Думала несколько месяцев, читала все доступные в интернете материалы, суть метода, технику выполнения, возможные осложнения и побочные результаты представляла достаточно ясно, но все никак не могла набраться храбрости и выпасть из активной жизни минимум на 2 месяца, то летний отдых, то дальние поездки, то дни рождения мужа и младшего сына, потом зимний отдых. В самом конце декабря 2008 все-таки решила начать действовать. Из небольшого списка харьковских пластических хирургов после изучения их послужных списков, консультаций по телефону и прочтения отзывов на форумах (но по операциям – рино, маммо, липо) осталось 2 хирурга, к которым я собралась на очную консультацию. Тот, у которого уже была в первый раз – Боднарук Ярослав, и главврач государственной косметической больницы Гличенко Александр Иванович, который до 16 февраля в отпуске, но можно проконсультироваться у его коллеги.

В начале января я приехала на консультацию к Боднаруку Ярославу, с 16 вопросами, распечатанными на листе А4, и еще 5 пришло в голову по дороге.

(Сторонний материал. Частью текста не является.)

-- ==== Sys2Proof/Tests/Slice0.lean ====
section
/-! SUPPORT. Small tests: commands that WellFormed refuses, results from the examples of the spec, and for each statement with
hypotheses a state and operands that meet them. -/
namespace Sys2Proof.Tests
set_option Elab.async false
open Sys2Proof Sys2Proof.Machine

/-! ### Small states -/

/-- The device running in a mode, the wipe of its secure parts ended. -/
def modeUp (m : Mode) : State :=
  { State.reset with wipes := [], mode := { State.reset.mode with inReset := false, mode := m, porst := false } }
/-- Thread 8 (core 1 of piste 0, its master) running at the start of its instruction store, every coprocessor enabled. -/
def thr8 : Thread := { Thread.reset 8 with st := .running, pc := 0x20000000, cpen := 0xFFFFFFFF }
def upThr (m : Mode) (th : Thread) : State := setThr 8 th (modeUp m)
def up : State := upThr .operate thr8
/-- The state that a command answers. -/
def run (i : Instr) (s : State) : State :=
  match exec i s with
  | .next u => u
  | _ => s
/-- `thr8` with two registers set. -/
def rg2 (a b : W64) : Thread := (thr8.setRg 2 a).setRg 3 b

/-! ### Ill-formed commands -/

theorem test_wf_stack : (Instr.hbmTrainingDone 1 true 0 0).wf .cf0512S = false := by decide
theorem test_wf_requester : (Instr.reqOperate (.core 0x7FF) 0x5A17).wf .cf0512S = false := by decide
theorem test_wf_loader : (Instr.reqOperate .loader 0x5A17).wf .cf1024S = false := by decide
theorem test_wf_port : (Instr.linkUp 1060).wf .cf1024S = false := by decide
theorem test_wf_lane : (Instr.anFail 162).wf .cf1024S = false := by decide
theorem test_wf_thread : (Instr.add 2056 1 2 3).wf .cf1024S = false := by decide
theorem test_wf_piste : (Instr.gateRelease 2).wf .cf0512S = false := by decide
theorem test_wf_pair : (Instr.xchkCompare 0 0 0).wf .cf1024F = false := by decide

/-! ### Instructions -/

theorem wit_ArithmeticResults : up.steady 8 = true ∧ up.quiet 8 = true ∧ (63 : BitVec 16).toNat < 64 := by decide +kernel
theorem wit_OneOperandResults : up.steady 8 = true ∧ up.quiet 8 = true ∧ (63 : BitVec 6).toNat + (0 : BitVec 6).toNat + 1 ≤ 64 ∧
    (0 : BitVec 6).toNat + (63 : BitVec 6).toNat + 1 ≤ 64 := by decide +kernel
theorem wit_IllegalFieldsFault : up.steady 8 = true ∧ (1 : Reg) ≠ 0 ∧ 64 ≤ (64 : BitVec 16).toNat ∧
    64 < (1 : BitVec 6).toNat + (63 : BitVec 6).toNat + 1 := by decide +kernel
/-- R207's own example: LUI, ORI, ORIH leave 0x20_00C2_0100. -/
def lui1 : State := run (.lui 8 1 0 0x00C2) up
theorem test_address_built : ((run (.orih 8 1 1 0x0020) (run (.ori 8 1 1 0x0100) lui1)).thr 8).rg 1 = 0x2000C20100 := by decide +kernel
theorem test_add_wraps : ((run (.add 8 1 2 3) (upThr .operate (rg2 0xFFFFFFFFFFFFFFFF 2))).thr 8).rg 1 = 1 := by decide +kernel
theorem test_mulh_signed : ((run (.mulh 8 1 2 3) (upThr .operate (rg2 0xFFFFFFFFFFFFFFFF 2))).thr 8).rg 1 = 0xFFFFFFFFFFFFFFFF := by
  decide +kernel
theorem test_clz_zero : ((run (.clz 8 1 4 0) up).thr 8).rg 1 = 64 := by decide +kernel
theorem test_bswap8 : ((run (.bswap8 8 1 2 0) (upThr .operate (rg2 0x0102030405060708 0))).thr 8).rg 1 = 0x0807060504030201 := by
  decide +kernel
theorem test_g0_stays_zero : ((run (.addi 8 0 2 5) up).thr 8).rg 0 = 0 := by decide +kernel
/-- The slice of thread 8 begins at byte 0x8000 of the local scratchpads: a load, and the last doubleword below the secure part
of the cluster scratchpad, for a store and an atomic. -/
theorem wit_LoadResults : up.steady 8 = true ∧ up.quiet 8 = true ∧
    ∀ n ∈ [1, 2, 4, 8], up.memPlace 8 .load 0 n = some (0x1000000008000, false) ∧ up.unwatched 8 .load 0 n = true ∧
      up.poisoned 0x1000000008000 n = false := by decide +kernel
def inScratch (a : W64) : State := upThr .operate (rg2 a 0x1122334455667788)
theorem wit_StoreResults : let s := inScratch 0x100EFFF8
    s.steady 8 = true ∧ s.quiet 8 = true ∧ s.schussHeld 8 = false ∧ Memory.wf s.mem = true ∧
    (∀ n ∈ [1, 2, 4, 8], s.memPlace 8 .store ((s.thr 8).rg 2) n = some (0x20000000EFFF8, false) ∧
      s.unwatched 8 .store ((s.thr 8).rg 2) n = true) ∧ s.memPlace 8 .store 0x1000000000 8 = some (0, true) := by decide +kernel
theorem wit_AtomicResults : let s := inScratch 0x100EFFF8
    s.schussHeld 8 = false ∧ ∀ n ∈ [4, 8], s.memPlace 8 .atomic ((s.thr 8).rg 2) n = some (0x20000000EFFF8, false) ∧
      s.poisoned 0x20000000EFFF8 n = false ∧ s.unwatched 8 .atomic ((s.thr 8).rg 2) n = true := by decide +kernel
/-- A store and a load of the other byte order give the bytes reversed (R201, R208). -/
theorem test_store_load_swapped : ((run (.lwu 8 4 2 0) (run (.sws 8 3 2 0) (inScratch 0x10000000))).thr 8).rg 4 = 0x88776655 := by
  decide +kernel
theorem test_compare_and_swap : let s := run (.acasD 8 4 2 3) (inScratch 0x10000000)
    (s.thr 8).rg 4 = 0 ∧ s.num 0x2000000000000 8 = 0x1122334455667788 := by decide +kernel
theorem test_misaligned_faults : ((run (.ld 8 4 2 1) (inScratch 0x10000000)).thr 8).st = .faulted := by decide +kernel
theorem wit_BranchResults : up.steady 8 = true ∧ up.quiet 8 = true ∧ (up.thr 8).pc.toNat % 4 = 0 ∧
    ((up.thr 8).rg 2 + (0xFFFC : BitVec 16).signExtend 64).toNat % 4 = 0 ∧ ((up.thr 8).rg 2 + (1 : BitVec 16).signExtend 64).toNat % 4 ≠ 0 := by
  decide +kernel
theorem test_branch_back : ((run (.beq 8 2 3 0xFFFF) (upThr .operate { thr8 with pc := 0x20000010 })).thr 8).pc = 0x2000000C := by
  decide +kernel
theorem test_jal_links : let s := run (.jal 8 2) up
    (s.thr 8).pc = 0x20000008 ∧ (s.thr 8).rg 31 = 0x20000004 := by decide +kernel
theorem wit_ControlRegisterAccess : up.steady 8 = true ∧ up.quiet 8 = true ∧ (up.thr 8).pl ≠ 0 ∧ (8 : Tid).toNat < 2048 ∧
    0x0A < (0x0B : BitVec 16).toNat ∧ 0x18 ≤ (0x18 : BitVec 16).toNat ∧
    (let s := upThr .operate { thr8 with pl := 0, region := [(0, 0x1000000020000001 ||| 0xF03F000000000000)] }
     (s.thr 8).pl = 0 ∧ s.quiet 8 = true) := by decide +kernel
theorem test_evpend_w1c : ((run (.csrwr 8 1 2 6) (upThr .operate { rg2 4 0 with evlatch := 0x14 })).thr 8).evlatch = 0x10 := by
  decide +kernel
theorem wit_WaitStageTrapResults :
    (let s := upThr .operate { thr8 with evmask := 4, evlatch := 4 }
     s.steady 8 = true ∧ s.quiet 8 = true ∧ s.evpend 8 &&& (s.thr 8).evmask ≠ 0) ∧
    (let s := upThr .operate { thr8 with evmask := 8, evlatch := 4 }
     s.evpend 8 &&& (s.thr 8).evmask = 0 ∧ (s.thr 8).evmask ≠ 0) ∧ (up.thr 8).evmask = 0 ∧ (7 : BitVec 16).toNat < 8 := by decide +kernel
theorem test_wait_wakes : ((run (.wait 8 7 0 0) (upThr .operate { thr8 with evmask := 4, evlatch := 4 })).thr 8).rg 7 = 4 := by decide +kernel
theorem test_trap_faults : let s := run (.trap 8 0 0 9) up
    (s.thr 8).st = .faulted ∧ (s.thr 8).cause = 0x13 ∧ (s.thr 8).epc = 0x20000000 := by decide +kernel
/-- Thread 8 names thread 9, a stopped thread of its core, by its address. -/
def starting : State := upThr .operate (rg2 9 0x20000100)
theorem wit_ThreadCommands :
    (starting.steady 8 = true ∧ starting.schussHeld 8 = false ∧ tstartJudge starting 8 9 0x20000100 = (.ok, some 9) ∧
      (tstartJudge up 8 0x800 0x20000100).2 = none ∧ targetThread starting.part 8 9 = some 9 ∧ threadRight true 8 9 = true) ∧
    (let s := setThr 9 { Thread.reset 9 with st := .running } starting
     (s.thr 9).st = .running ∧ (s.thr 8).stopPending = false) ∧
    (let s := upThr .operate { rg2 9 0 with stage := [(0, 5)], stageLen := 1 }
     sendStatus s 8 9 (s.thr 8).staged false = .ok ∧ destOf 9 = some (.mail 9) ∧ sendStatus up 8 9 (up.thr 8).staged false ≠ .ok) ∧
    (upThr .operate { thr8 with inflight := [{ sender := 9, words := [1] }] }).thr 8 ≠ thr8 ∧
    up.unwatched 8 .store 0x21048 4 = true ∧ thr8.pl ≠ 0 := by decide +kernel
theorem test_tstart : let s := run (.tstart 8 1 2 3) starting
    (s.thr 9).st = .running ∧ (s.thr 9).pc = 0x20000100 ∧ (s.thr 8).rg 1 = 0 := by decide +kernel

/-! ### Commands on a held packet -/

/-- A 68-byte packet of field port 5, bound to thread 8, its first byte 0x55 and the rest zero. -/
def pk : Packet := { Packet.new 5 0 [64] 5 68 0 with st := .bound, tail := true, cur := 0x55 :: List.replicate 67 0, holder := some 8
                                                     hdrs := [some (14, 4)] }
def holdingPk (k : Packet) (th : Thread) : State :=
  { upThr .operate { th with item := some (.pkt 0) } with pkts := [(0, some k)], nextPkt := 1 }
def holding (th : Thread) : State := holdingPk pk th

theorem wit_CommitResults :
    (let s := holding thr8
     s.steady 8 = true ∧ s.held 8 = some (0, pk) ∧ (s.thr 8).cry = none ∧ commitStatus s 8 ((s.thr 8).rg 2) = .ok ∧ pk.st = .bound) ∧
    (let s := holding (rg2 1 0)
     commitStatus s 8 ((s.thr 8).rg 2) ≠ .ok ∧ commitStatus s 8 ((s.thr 8).rg 2) ≠ .timeout) ∧
    commitStatus (holdingPk { pk with timedOut := true } thr8) 8 0 = .timeout := by decide +kernel
theorem test_commit_drop : let s := run (.commit 8 1 2 0) (holding thr8)
    (s.thr 8).item = none ∧ (s.pkt 0).map (·.st) = some .committed := by decide +kernel
theorem wit_PacketAccess :
    (let s := holding (rg2 0 4)
     s.unitReady 8 0 = true ∧ s.held 8 = some (0, pk) ∧ (s.thr 8).pktBusy = false ∧ pk.cur.length = 68 ∧ 0 + (7 + 1) + 4 ≤ 68 ∧
       pk.hdr 0 = some (14, 4) ∧ pk.edits < 16) ∧
    up.unitReady 8 0 = true ∧ up.held 8 = none ∧ (up.thr 8).pktBusy = false := by decide +kernel
/-- PUSH at a header of offset 14, of the build buffer's first 4 bytes, little-endian (R236). -/
theorem test_push : let s := run (.pktPush 8 1 0 3 0) (holding { rg2 0 4 with buf := [(0, 0x64000081)] })
    (s.pkt 0).map (fun k => (k.cur.length, (k.cur.drop 14).take 4)) = some (72, [0x81, 0x00, 0x00, 0x64]) := by decide +kernel
theorem test_pkt_read : ((run (.pktRd 8 1 2 0 0) (holding thr8)).thr 8).rg 1 = 0x5500000000000000 := by decide +kernel
theorem test_edit_empty : ((run (.pktUndo 8 1 0 0 0) up).thr 8).rg 1 = 6 := by decide +kernel
theorem wit_CrcAndLookupCommands :
    up.unitReady 8 1 = true ∧ up.unitReady 8 2 = true ∧ up.lkpRoom 8 = true ∧ up.schussHeld 8 = false ∧
    (let s := holdingPk { pk with schuss := true } thr8
     s.unitReady 8 2 = true ∧ s.schussHeld 8 = true) ∧
    (let s := holding (rg2 60 8)
     s.unitReady 8 1 = true ∧ s.held 8 = some (0, pk) ∧ ((s.thr 8).rg 2).toNat + ((s.thr 8).rg 3).toNat ≤ pk.cur.length) ∧
    ((rg2 0 0).rg 2).toNat % 16 = 0 ∧ ((rg2 1 0).rg 2).toNat % 16 = 1 ∧ 6 ≤ ((rg2 6 0).rg 2).toNat % 16 := by decide +kernel
/-- CRC-32 of "123456789" by INIT, UPD of 8 bytes and of 1, FIN: the check value of IEEE 802.3's CRC. -/
theorem test_crc32_check : ((run (.crcFin 8 1 0 0 0) (run (.crcUpd 8 0 3 0 0) (run (.crcUpd 8 0 2 0 7)
    (run (.crcInit 8 1 4 0 0) (upThr .operate (rg2 0x3132333435363738 0x39)))))).thr 8).rg 1 = 0xCBF43926 := by decide +kernel
/-- CRC-32C of the same bytes. -/
theorem test_crc32c_check : crc32c [0x31, 0x32, 0x33, 0x34, 0x35, 0x36, 0x37, 0x38, 0x39] = 0xE3069283 := by decide +kernel
def gcmOk : State :=
  { holding { thr8 with p3 := [(0, 0xC000)] } with keyStores := [(0, { key := 5, mode := 0, valid := true })] }
theorem wit_CryptoCommands :
    (let s := { holding (rg2 0 0) with keyStores := [(0, { key := 5, mode := 0, valid := true })] }
     s.unitReady 8 3 = true ∧ (s.keySlot 0 0).valid = true) ∧
    cryStatus (holding (rg2 0 64)) 8 none (fun k => if k.cur.length - 4 < 64 then [.badArg] else []) true = .ok ∧
    (shaSource up 8 0 64).isSome = true ∧ cryStatus up 8 none (fun _ => []) false = .ok ∧
    cryStatus gcmOk 8 (some 0) (fun k => if cryRangeBad (gcmOk.thr 8) true k then [.badArg] else []) true = .ok ∧
    (let s := { gcmOk with keyStores := [(0, { key := 5, mode := 2, valid := true })] }
     cryStatus s 8 (some 2) (fun k => if cryRangeBad (s.thr 8) false k then [.badArg] else []) true = .ok) ∧
    (up.schussHeld 8 = false ∧ (up.thr 8).pl ≠ 0 ∧ (255 : Nat) < keySlots 8 ∧ up.wipeBlocked (cryUnit 8) = false ∧
      keySource 8 0x100FFFC0 = some 0x20000000FFFC0 ∧ up.poisoned 0x20000000FFFC0 40 = false ∧ (up.byte (0x20000000FFFC0 + 32)).toNat ≤ 3) := by
  decide +kernel
/-- FIPS 197's S-box example. -/
theorem test_sbox : sbox 0x53 = 0xED := by decide +kernel
theorem wit_TimeCommands :
    (let s := holding (rg2 56 0)
     s.unitReady 8 5 = true ∧ (8 : Tid).toNat < 2048 ∧ s.held 8 = some (0, pk) ∧ s.schussHeld 8 = false ∧
     ((s.thr 8).rg 2).toNat % 2 ^ 32 < 1000000000 ∧ tooLate s ((s.thr 8).rg 2) = false ∧ ((s.thr 8).rg 2).toNat + 12 ≤ pk.cur.length) := by
  decide +kernel
theorem wit_SaveAndRestore :
    (∀ u ∈ [0, 1, 2, 3, 4, 5], up.unitReady 8 u = true ∧ saveSpace up 8 u .store 0 = .inl 0x1000000008000 ∧
      saveSpace up 8 u .load 0 = .inl 0x1000000008000) ∧ up.schussHeld 8 = false ∧ (up.thr 8).cry = none ∧
    up.unwatched 8 .store 0 128 = true ∧ up.unwatched 8 .load 0 128 = true ∧ up.poisoned 0x1000000008000 128 = false ∧
    (putNum 0x1000000008000 8 (1 + 0x100 + 64 * 0x10000) up).num 0x1000000008000 8 = 1 + 0x100 + 64 * 0x10000 := by decide +kernel
theorem test_save_restore : ((run (.cprestore 8 0 4 5) (run (.cpsave 8 0 4 5) (upThr .operate { thr8 with res5 := 7 }))).thr 8).res5 = 7 := by
  decide +kernel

J Получила исчерпывающие ответы на все вопросы и поняла, что к другому хирургу я не хочу. Операцию назначили на 29 января, но заморочившись лунным календарем, я попросила перенести ее на 22 января, чтобы не попасть на новолуние и растущую луну J

Первый этап заключался в установке под здоровую кожу рядом со шрамом тканевого экспандера, позволяющего постепенно подкачивать в него физраствор и за счет растяжения кожи получить лоскут кожи, необходимый для закрытия места иссеченного шрама. Экспандер МакГан, 12 на 8 см, 700 мл, серповидный.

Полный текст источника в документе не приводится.